■ **REQUIRED WORK**:
When you output the entries, begin with the first line and end with the line containing "s.maxv := rfl", keeping each line exactly as it is.

■ **Saved data entries**:
++++++
/-! ### `State.scramble` -/

@[simp] theorem State.scramble_cfg (r : ByteRange) : (s.scramble r).cfg = s.cfg := rfl
@[simp] theorem State.scramble_ie (r : ByteRange) : (s.scramble r).ie = s.ie := rfl
@[simp] theorem State.scramble_busy (r : ByteRange) : (s.scramble r).busy = s.busy := rfl
@[simp] theorem State.scramble_done (r : ByteRange) : (s.scramble r).done = s.done := rfl
@[simp] theorem State.scramble_keyv (r : ByteRange) : (s.scramble r).keyv = s.keyv := rfl
@[simp] theorem State.scramble_crcok (r : ByteRange) : (s.scramble r).crcok = s.crcok := rfl
@[simp] theorem State.scramble_cntok (r : ByteRange) : (s.scramble r).cntok = s.cntok := rfl
@[simp] theorem State.scramble_s24ovf (r : ByteRange) : (s.scramble r).s24ovf = s.s24ovf := rfl
@[simp] theorem State.scramble_errcode (r : ByteRange) : (s.scramble r).errcode = s.errcode := rfl
@[simp] theorem State.scramble_cmd (r : ByteRange) : (s.scramble r).cmd = s.cmd := rfl
@[simp] theorem State.scramble_src (r : ByteRange) : (s.scramble r).src = s.src := rfl
@[simp] theorem State.scramble_srclen (r : ByteRange) : (s.scramble r).srclen = s.srclen := rfl
@[simp] theorem State.scramble_dst (r : ByteRange) : (s.scramble r).dst = s.dst := rfl
@[simp] theorem State.scramble_dstlen (r : ByteRange) : (s.scramble r).dstlen = s.dstlen := rfl
@[simp] theorem State.scramble_reslen (r : ByteRange) : (s.scramble r).reslen = s.reslen := rfl
@[simp] theorem State.scramble_crc (r : ByteRange) : (s.scramble r).crc = s.crc := rfl
@[simp] theorem State.scramble_btimeLo (r : ByteRange) : (s.scramble r).btimeLo = s.btimeLo := rfl
@[simp] theorem State.scramble_btimeHi (r : ByteRange) : (s.scramble r).btimeHi = s.btimeHi := rfl
@[simp] theorem State.scramble_maxv (r : ByteRange) : (s.scramble r).maxv = s.maxv := rfl
@[simp] theorem State.scramble_minv (r : ByteRange) : (s.scramble r).minv = s.minv := rfl
@[simp] theorem State.scramble_diffcnt (r : ByteRange) : (s.scramble r).diffcnt = s.diffcnt := rfl
@[simp] theorem State.scramble_erraddr (r : ByteRange) : (s.scramble r).erraddr = s.erraddr := rfl
@[simp] theorem State.scramble_rk (r : ByteRange) : (s.scramble r).rk = s.rk := rfl
@[simp] theorem State.scramble_latch (r : ByteRange) : (s.scramble r).latch = s.latch := rfl
@[simp] theorem State.scramble_wait (r : ByteRange) : (s.scramble r).wait = s.wait := rfl
@[simp] theorem State.scramble_latencies (r : ByteRange) : (s.scramble r).latencies = s.latencies := rfl
@[simp] theorem State.scramble_disturbed (r : ByteRange) : (s.scramble r).disturbed = s.disturbed := rfl
@[simp] theorem State.scramble_unsteady (r : ByteRange) : (s.scramble r).unsteady = s.unsteady := rfl
@[simp] theorem State.scramble_resetHeld (r : ByteRange) : (s.scramble r).resetHeld = s.resetHeld := rfl
@[simp] theorem State.scramble_endUnseen (r : ByteRange) : (s.scramble r).endUnseen = s.endUnseen := rfl
@[simp] theorem State.scramble_crcUnseen (r : ByteRange) : (s.scramble r).crcUnseen = s.crcUnseen := rfl
@[simp] theorem State.scramble_unseenDest (r : ByteRange) : (s.scramble r).unseenDest = s.unseenDest := rfl
@[simp] theorem State.scramble_mem (r : ByteRange) : (s.scramble r).mem = s.mem.scramble s.draws r.base r.size := rfl
@[simp] theorem State.scramble_hostDirty (r : ByteRange) : (s.scramble r).hostDirty = s.hostDirty := rfl
@[simp] theorem State.scramble_hostStale (r : ByteRange) : (s.scramble r).hostStale = s.hostStale := rfl
@[simp] theorem State.scramble_inputs (r : ByteRange) : (s.scramble r).inputs = s.inputs := rfl
@[simp] theorem State.scramble_response (r : ByteRange) : (s.scramble r).response = s.response := rfl
@[simp] theorem State.scramble_draws (r : ByteRange) : (s.scramble r).draws = s.draws + 1 := rfl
++++++
■ **RESULT FOR THIS TASK**:
/-! ### `State.scramble` -/

@[simp] theorem State.scramble_cfg (r : ByteRange) : (s.scramble r).cfg = s.cfg := rfl
@[simp] theorem State.scramble_ie (r : ByteRange) : (s.scramble r).ie = s.ie := rfl
@[simp] theorem State.scramble_busy (r : ByteRange) : (s.scramble r).busy = s.busy := rfl
@[simp] theorem State.scramble_done (r : ByteRange) : (s.scramble r).done = s.done := rfl
@[simp] theorem State.scramble_keyv (r : ByteRange) : (s.scramble r).keyv = s.keyv := rfl
@[simp] theorem State.scramble_crcok (r : ByteRange) : (s.scramble r).crcok = s.crcok := rfl
@[simp] theorem State.scramble_cntok (r : ByteRange) : (s.scramble r).cntok = s.cntok := rfl
@[simp] theorem State.scramble_s24ovf (r : ByteRange) : (s.scramble r).s24ovf = s.s24ovf := rfl
@[simp] theorem State.scramble_errcode (r : ByteRange) : (s.scramble r).errcode = s.errcode := rfl
@[simp] theorem State.scramble_cmd (r : ByteRange) : (s.scramble r).cmd = s.cmd := rfl
@[simp] theorem State.scramble_src (r : ByteRange) : (s.scramble r).src = s.src := rfl
@[simp] theorem State.scramble_srclen (r : ByteRange) : (s.scramble r).srclen = s.srclen := rfl
@[simp] theorem State.scramble_dst (r : ByteRange) : (s.scramble r).dst = s.dst := rfl
@[simp] theorem State.scramble_dstlen (r : ByteRange) : (s.scramble r).dstlen = s.dstlen := rfl
@[simp] theorem State.scramble_reslen (r : ByteRange) : (s.scramble r).reslen = s.reslen := rfl
@[simp] theorem State.scramble_crc (r : ByteRange) : (s.scramble r).crc = s.crc := rfl
@[simp] theorem State.scramble_btimeLo (r : ByteRange) : (s.scramble r).btimeLo = s.btimeLo := rfl
@[simp] theorem State.scramble_btimeHi (r : ByteRange) : (s.scramble r).btimeHi = s.btimeHi := rfl
@[simp] theorem State.scramble_maxv (r : ByteRange) : (s.scramble r).maxv = s.maxv := rfl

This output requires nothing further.